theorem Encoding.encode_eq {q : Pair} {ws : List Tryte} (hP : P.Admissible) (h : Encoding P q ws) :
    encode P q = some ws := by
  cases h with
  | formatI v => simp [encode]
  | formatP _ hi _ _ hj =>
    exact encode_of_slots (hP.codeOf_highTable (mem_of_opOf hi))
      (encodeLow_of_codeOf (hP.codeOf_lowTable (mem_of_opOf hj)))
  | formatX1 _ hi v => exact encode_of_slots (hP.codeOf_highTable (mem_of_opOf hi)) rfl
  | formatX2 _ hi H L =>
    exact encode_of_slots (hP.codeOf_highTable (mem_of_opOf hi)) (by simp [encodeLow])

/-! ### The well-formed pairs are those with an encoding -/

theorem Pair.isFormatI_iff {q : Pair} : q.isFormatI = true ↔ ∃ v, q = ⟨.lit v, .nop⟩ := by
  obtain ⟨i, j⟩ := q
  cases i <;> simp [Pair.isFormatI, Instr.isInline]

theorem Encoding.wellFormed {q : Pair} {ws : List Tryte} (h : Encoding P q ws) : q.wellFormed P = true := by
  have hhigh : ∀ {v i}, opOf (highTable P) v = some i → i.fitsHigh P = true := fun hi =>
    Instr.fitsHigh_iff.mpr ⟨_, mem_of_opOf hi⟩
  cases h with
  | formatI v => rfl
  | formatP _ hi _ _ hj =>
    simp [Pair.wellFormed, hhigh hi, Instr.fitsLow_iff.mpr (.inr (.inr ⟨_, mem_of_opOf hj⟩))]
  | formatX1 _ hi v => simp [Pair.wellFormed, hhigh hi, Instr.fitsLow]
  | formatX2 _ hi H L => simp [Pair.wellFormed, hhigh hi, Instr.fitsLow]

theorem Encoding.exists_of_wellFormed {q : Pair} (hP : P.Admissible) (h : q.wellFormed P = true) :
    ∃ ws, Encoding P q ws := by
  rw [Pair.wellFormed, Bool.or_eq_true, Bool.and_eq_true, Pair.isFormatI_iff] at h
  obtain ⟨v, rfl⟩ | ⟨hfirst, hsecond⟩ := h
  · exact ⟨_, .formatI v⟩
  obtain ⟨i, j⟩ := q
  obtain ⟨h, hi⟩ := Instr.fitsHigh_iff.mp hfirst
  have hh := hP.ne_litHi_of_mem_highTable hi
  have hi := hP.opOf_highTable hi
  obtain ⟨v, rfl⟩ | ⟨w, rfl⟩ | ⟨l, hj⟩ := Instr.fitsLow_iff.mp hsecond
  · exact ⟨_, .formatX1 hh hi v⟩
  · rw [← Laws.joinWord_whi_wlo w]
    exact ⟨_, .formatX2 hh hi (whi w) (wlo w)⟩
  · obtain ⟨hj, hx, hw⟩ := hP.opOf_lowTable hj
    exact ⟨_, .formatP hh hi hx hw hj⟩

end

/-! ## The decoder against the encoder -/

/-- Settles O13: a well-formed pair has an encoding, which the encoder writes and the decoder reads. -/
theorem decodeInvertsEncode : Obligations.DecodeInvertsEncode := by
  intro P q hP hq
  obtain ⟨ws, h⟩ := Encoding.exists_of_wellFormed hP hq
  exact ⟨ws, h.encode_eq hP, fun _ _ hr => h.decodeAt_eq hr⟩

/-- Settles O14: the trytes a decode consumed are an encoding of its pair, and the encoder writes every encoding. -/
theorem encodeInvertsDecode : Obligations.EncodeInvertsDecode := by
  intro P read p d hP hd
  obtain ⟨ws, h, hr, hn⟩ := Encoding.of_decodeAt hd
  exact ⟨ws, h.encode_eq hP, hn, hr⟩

============================================================

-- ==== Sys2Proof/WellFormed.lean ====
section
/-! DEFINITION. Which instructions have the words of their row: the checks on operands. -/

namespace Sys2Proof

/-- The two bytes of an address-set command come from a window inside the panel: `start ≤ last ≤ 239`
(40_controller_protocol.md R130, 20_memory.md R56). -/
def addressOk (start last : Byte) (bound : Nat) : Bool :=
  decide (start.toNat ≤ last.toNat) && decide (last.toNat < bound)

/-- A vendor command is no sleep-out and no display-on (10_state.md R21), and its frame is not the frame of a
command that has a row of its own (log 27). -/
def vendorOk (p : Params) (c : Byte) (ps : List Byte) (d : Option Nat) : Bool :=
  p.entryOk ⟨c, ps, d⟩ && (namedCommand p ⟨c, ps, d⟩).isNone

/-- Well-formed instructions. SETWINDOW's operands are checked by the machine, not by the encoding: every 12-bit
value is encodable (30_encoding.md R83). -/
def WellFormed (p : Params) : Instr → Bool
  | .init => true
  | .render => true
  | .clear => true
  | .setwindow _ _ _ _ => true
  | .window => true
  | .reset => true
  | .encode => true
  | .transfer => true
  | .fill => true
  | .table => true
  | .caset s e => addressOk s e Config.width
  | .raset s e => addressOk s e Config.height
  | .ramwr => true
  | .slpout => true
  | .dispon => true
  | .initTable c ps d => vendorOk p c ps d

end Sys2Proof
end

============================================================

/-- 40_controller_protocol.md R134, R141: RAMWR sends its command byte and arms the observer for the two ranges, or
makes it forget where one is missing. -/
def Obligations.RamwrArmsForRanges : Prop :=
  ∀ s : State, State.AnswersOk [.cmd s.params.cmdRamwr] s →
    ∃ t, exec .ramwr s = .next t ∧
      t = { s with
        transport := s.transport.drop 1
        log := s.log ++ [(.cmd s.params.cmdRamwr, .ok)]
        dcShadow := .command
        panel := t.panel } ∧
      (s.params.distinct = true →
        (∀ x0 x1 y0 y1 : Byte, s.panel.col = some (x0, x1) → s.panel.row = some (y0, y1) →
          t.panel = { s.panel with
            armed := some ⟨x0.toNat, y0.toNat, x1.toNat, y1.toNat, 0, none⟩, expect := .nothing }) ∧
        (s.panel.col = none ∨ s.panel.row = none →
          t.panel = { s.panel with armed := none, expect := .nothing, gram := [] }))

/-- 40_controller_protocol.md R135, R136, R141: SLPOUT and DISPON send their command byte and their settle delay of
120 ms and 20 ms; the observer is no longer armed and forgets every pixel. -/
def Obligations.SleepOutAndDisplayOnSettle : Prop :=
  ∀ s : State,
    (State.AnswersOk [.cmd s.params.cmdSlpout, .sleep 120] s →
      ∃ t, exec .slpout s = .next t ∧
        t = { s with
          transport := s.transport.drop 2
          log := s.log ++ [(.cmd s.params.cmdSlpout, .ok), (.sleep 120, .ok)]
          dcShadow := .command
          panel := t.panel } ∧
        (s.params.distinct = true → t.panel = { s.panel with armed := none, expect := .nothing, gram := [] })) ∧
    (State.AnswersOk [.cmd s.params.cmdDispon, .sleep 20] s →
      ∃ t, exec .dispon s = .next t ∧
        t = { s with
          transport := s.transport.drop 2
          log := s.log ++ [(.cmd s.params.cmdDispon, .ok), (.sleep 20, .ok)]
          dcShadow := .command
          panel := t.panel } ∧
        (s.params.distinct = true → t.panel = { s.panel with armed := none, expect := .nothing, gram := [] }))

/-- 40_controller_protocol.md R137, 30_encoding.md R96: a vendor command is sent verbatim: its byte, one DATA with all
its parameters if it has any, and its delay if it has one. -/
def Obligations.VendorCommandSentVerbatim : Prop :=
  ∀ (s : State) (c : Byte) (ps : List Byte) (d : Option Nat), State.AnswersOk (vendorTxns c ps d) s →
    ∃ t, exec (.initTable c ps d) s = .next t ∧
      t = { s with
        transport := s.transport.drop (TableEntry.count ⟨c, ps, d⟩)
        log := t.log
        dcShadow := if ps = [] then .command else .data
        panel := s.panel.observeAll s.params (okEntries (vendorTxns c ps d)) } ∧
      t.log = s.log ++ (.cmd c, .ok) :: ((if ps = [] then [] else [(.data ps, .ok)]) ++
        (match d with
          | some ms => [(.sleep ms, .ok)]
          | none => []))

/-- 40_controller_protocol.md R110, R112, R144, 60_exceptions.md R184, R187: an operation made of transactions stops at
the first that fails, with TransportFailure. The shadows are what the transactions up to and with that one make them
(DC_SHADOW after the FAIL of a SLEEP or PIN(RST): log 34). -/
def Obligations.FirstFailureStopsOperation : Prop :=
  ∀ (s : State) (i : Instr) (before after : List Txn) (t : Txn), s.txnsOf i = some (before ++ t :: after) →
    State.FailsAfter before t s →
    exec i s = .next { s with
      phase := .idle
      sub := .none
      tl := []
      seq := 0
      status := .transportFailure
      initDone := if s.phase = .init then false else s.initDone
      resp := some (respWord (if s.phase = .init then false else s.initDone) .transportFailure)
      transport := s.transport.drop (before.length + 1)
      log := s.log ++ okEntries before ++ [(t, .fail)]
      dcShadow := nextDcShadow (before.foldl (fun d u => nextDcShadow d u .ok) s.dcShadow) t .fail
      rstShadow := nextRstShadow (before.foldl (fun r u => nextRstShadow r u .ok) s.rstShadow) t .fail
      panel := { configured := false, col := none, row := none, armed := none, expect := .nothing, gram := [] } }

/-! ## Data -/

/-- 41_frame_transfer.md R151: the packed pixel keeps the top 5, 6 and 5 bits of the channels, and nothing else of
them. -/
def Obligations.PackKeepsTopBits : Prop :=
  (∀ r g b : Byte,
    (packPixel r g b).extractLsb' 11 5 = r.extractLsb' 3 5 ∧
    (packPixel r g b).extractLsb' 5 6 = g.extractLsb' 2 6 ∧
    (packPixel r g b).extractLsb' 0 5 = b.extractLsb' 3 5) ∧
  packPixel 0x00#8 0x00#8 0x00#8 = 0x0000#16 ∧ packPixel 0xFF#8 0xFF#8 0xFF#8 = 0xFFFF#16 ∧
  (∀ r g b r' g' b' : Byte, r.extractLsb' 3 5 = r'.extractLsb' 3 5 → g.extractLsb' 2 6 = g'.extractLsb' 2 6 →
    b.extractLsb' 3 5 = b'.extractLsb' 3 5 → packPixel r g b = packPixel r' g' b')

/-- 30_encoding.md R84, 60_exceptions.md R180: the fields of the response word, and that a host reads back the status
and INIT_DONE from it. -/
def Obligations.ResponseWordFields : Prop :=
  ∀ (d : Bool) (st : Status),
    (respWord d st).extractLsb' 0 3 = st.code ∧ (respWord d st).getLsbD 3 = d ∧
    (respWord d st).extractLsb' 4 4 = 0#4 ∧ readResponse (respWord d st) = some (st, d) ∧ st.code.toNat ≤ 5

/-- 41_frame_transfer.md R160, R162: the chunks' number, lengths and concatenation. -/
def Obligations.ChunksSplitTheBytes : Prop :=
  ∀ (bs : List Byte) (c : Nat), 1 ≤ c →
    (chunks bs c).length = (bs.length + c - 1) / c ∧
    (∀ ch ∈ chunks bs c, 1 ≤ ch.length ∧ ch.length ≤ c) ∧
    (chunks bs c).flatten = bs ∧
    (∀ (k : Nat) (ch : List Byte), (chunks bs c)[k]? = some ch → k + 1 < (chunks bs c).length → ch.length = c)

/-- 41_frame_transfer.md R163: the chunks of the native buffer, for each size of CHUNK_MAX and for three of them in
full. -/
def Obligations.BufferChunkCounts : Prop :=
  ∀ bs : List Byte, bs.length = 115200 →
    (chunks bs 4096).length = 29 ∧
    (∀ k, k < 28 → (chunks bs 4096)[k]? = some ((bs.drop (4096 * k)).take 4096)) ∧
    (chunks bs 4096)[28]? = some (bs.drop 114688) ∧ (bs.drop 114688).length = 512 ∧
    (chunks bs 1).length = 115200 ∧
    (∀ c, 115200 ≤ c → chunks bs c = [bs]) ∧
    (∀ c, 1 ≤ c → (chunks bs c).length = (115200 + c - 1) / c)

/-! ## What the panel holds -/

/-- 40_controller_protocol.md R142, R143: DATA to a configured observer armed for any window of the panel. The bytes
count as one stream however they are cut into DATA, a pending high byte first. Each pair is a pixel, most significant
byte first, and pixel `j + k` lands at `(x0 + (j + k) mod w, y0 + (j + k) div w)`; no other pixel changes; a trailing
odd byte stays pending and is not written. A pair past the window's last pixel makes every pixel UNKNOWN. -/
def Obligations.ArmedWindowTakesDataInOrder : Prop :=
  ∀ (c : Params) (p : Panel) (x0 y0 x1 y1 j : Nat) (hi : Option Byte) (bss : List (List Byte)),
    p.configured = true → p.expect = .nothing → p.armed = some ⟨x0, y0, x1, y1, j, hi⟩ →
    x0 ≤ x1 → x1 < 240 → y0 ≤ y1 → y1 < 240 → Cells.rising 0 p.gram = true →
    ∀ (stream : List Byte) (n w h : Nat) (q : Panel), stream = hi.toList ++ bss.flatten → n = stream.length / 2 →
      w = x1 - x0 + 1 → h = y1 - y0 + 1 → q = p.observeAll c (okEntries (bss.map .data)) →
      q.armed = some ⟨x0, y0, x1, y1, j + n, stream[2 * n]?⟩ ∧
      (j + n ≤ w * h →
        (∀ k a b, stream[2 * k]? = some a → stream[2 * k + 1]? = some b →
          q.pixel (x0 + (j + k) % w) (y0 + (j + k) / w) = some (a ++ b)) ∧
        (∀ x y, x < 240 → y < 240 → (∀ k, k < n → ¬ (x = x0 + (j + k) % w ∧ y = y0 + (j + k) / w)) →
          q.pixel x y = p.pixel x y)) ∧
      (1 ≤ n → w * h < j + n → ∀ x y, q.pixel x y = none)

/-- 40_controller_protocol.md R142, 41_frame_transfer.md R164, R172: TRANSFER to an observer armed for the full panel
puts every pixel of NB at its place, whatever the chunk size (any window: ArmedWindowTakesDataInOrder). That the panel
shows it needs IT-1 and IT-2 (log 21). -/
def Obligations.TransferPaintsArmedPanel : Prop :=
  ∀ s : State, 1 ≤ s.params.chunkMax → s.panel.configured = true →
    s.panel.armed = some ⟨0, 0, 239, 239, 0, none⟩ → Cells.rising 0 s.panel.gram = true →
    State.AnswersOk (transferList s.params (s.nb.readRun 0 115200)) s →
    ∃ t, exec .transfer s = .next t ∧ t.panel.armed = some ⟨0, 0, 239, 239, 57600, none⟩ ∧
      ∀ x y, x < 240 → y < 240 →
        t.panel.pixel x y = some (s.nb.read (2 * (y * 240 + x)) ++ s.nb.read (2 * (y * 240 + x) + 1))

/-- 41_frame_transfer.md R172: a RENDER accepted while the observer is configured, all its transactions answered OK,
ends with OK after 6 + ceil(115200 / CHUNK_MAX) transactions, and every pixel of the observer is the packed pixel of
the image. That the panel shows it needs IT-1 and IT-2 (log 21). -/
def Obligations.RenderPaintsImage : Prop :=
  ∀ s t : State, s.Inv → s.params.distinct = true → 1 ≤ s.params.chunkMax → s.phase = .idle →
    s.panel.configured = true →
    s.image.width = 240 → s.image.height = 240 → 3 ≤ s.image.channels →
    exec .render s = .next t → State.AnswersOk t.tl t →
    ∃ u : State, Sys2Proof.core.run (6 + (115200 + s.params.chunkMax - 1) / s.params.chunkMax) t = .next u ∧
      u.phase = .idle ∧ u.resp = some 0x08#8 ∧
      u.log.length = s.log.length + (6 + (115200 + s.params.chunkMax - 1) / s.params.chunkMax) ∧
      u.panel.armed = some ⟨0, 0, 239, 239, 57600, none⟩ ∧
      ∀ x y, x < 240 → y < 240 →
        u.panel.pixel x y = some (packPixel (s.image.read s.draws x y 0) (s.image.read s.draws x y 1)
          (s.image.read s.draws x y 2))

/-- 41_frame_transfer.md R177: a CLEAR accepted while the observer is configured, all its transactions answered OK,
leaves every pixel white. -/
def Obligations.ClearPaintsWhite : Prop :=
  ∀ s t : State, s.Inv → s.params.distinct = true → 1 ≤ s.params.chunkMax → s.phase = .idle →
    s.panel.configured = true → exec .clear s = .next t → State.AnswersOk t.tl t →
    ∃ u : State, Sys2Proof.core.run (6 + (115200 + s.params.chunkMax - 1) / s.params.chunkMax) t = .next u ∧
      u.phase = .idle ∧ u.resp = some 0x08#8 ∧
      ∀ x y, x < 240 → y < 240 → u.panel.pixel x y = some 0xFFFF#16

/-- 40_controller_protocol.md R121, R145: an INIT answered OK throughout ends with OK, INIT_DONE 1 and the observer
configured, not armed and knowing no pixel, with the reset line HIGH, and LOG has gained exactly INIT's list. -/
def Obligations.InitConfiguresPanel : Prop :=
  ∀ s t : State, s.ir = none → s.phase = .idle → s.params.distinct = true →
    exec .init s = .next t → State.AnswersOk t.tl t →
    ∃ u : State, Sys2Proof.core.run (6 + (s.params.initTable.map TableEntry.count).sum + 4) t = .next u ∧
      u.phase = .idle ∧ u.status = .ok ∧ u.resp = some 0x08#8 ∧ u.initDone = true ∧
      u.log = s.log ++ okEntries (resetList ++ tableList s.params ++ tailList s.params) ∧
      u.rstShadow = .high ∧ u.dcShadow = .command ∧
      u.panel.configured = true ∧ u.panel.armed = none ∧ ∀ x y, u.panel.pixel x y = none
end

============================================================

Work request — In the data above, start at the line that has "Instr.fitsHigh_iff.mpr ⟨_, mem_of_opOf", stop after the line that has "the encoder -/", and print every line in between exactly as it stands.

Exercise output —
    Instr.fitsHigh_iff.mpr ⟨_, mem_of_opOf hi⟩
  cases h with
  | formatI v => rfl
  | formatP _ hi _ _ hj =>
    simp [Pair.wellFormed, hhigh hi, Instr.fitsLow_iff.mpr (.inr (.inr ⟨_, mem_of_opOf hj⟩))]
  | formatX1 _ hi v => simp [Pair.wellFormed, hhigh hi, Instr.fitsLow]
  | formatX2 _ hi H L => simp [Pair.wellFormed, hhigh hi, Instr.fitsLow]

theorem Encoding.exists_of_wellFormed {q : Pair} (hP : P.Admissible) (h : q.wellFormed P = true) :
    ∃ ws, Encoding P q ws := by
  rw [Pair.wellFormed, Bool.or_eq_true, Bool.and_eq_true, Pair.isFormatI_iff] at h
  obtain ⟨v, rfl⟩ | ⟨hfirst, hsecond⟩ := h
  · exact ⟨_, .formatI v⟩
  obtain ⟨i, j⟩ := q
  obtain ⟨h, hi⟩ := Instr.fitsHigh_iff.mp hfirst
  have hh := hP.ne_litHi_of_mem_highTable hi
  have hi := hP.opOf_highTable hi
  obtain ⟨v, rfl⟩ | ⟨w, rfl⟩ | ⟨l, hj⟩ := Instr.fitsLow_iff.mp hsecond
  · exact ⟨_, .formatX1 hh hi v⟩
  · rw [← Laws.joinWord_whi_wlo w]
    exact ⟨_, .formatX2 hh hi (whi w) (wlo w)⟩
  · obtain ⟨hj, hx, hw⟩ := hP.opOf_lowTable hj
    exact ⟨_, .formatP hh hi hx hw hj⟩

end

/-! ## The decoder against the encoder -/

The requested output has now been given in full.